• Problem
Lines from the start of the data through the line containing "let x := truncatedProduct s.format xa xb" must be given again exactly. Leave the others out.

• Records from a data collection
Segment Open

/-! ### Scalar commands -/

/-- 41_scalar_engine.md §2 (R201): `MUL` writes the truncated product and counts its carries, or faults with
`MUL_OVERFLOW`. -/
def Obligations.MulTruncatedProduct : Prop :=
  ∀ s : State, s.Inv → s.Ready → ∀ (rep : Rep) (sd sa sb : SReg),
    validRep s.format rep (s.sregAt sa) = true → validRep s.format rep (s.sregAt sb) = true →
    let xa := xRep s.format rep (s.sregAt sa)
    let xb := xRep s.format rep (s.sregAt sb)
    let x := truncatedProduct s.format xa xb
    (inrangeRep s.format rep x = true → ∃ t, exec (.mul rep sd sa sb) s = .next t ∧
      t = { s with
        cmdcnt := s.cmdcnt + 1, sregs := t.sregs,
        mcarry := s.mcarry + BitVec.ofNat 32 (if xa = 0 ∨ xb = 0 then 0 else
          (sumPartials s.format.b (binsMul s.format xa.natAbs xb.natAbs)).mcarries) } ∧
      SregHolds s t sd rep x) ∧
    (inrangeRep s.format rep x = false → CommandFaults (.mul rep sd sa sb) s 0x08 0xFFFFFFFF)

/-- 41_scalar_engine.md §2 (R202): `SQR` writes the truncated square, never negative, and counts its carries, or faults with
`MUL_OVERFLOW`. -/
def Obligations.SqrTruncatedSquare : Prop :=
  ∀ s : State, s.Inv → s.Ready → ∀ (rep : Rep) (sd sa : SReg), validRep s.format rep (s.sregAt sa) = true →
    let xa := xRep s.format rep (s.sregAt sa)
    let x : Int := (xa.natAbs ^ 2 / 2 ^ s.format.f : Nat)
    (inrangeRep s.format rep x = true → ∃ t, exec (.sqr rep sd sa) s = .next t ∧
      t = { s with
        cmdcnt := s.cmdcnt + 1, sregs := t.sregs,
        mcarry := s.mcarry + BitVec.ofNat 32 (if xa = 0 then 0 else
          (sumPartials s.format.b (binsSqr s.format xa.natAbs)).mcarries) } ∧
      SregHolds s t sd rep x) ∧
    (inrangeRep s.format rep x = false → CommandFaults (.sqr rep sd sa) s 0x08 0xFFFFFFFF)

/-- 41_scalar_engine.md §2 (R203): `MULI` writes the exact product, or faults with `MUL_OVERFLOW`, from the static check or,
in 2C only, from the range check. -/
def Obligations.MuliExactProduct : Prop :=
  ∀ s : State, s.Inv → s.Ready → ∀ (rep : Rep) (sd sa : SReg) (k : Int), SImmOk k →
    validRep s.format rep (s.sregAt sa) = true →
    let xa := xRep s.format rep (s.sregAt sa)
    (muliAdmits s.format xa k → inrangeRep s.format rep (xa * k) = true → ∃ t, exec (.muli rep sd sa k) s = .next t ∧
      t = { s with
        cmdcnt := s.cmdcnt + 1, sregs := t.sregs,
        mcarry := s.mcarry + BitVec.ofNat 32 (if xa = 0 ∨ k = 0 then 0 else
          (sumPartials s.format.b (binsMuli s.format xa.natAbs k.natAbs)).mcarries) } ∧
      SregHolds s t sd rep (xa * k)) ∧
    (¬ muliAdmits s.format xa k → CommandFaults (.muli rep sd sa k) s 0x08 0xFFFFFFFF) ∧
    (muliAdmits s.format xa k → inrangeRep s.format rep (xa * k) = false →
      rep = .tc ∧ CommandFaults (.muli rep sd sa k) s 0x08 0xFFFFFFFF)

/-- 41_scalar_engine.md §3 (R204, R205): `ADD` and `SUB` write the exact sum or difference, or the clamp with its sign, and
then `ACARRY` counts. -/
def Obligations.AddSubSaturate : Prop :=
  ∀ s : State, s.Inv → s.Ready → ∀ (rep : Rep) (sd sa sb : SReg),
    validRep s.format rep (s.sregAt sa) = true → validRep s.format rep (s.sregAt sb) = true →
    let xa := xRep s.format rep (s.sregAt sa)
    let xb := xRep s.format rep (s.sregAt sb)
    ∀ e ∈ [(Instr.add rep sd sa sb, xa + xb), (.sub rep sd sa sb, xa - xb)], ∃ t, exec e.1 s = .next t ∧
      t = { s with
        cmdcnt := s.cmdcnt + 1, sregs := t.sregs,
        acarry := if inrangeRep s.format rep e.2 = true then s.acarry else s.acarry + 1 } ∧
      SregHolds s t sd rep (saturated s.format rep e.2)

Segment Closed

• Task response
/-! ### Scalar commands -/

/-- 41_scalar_engine.md §2 (R201): `MUL` writes the truncated product and counts its carries, or faults with
`MUL_OVERFLOW`. -/
def Obligations.MulTruncatedProduct : Prop :=
  ∀ s : State, s.Inv → s.Ready → ∀ (rep : Rep) (sd sa sb : SReg),
    validRep s.format rep (s.sregAt sa) = true → validRep s.format rep (s.sregAt sb) = true →
    let xa := xRep s.format rep (s.sregAt sa)
    let xb := xRep s.format rep (s.sregAt sb)
    let x := truncatedProduct s.format xa xb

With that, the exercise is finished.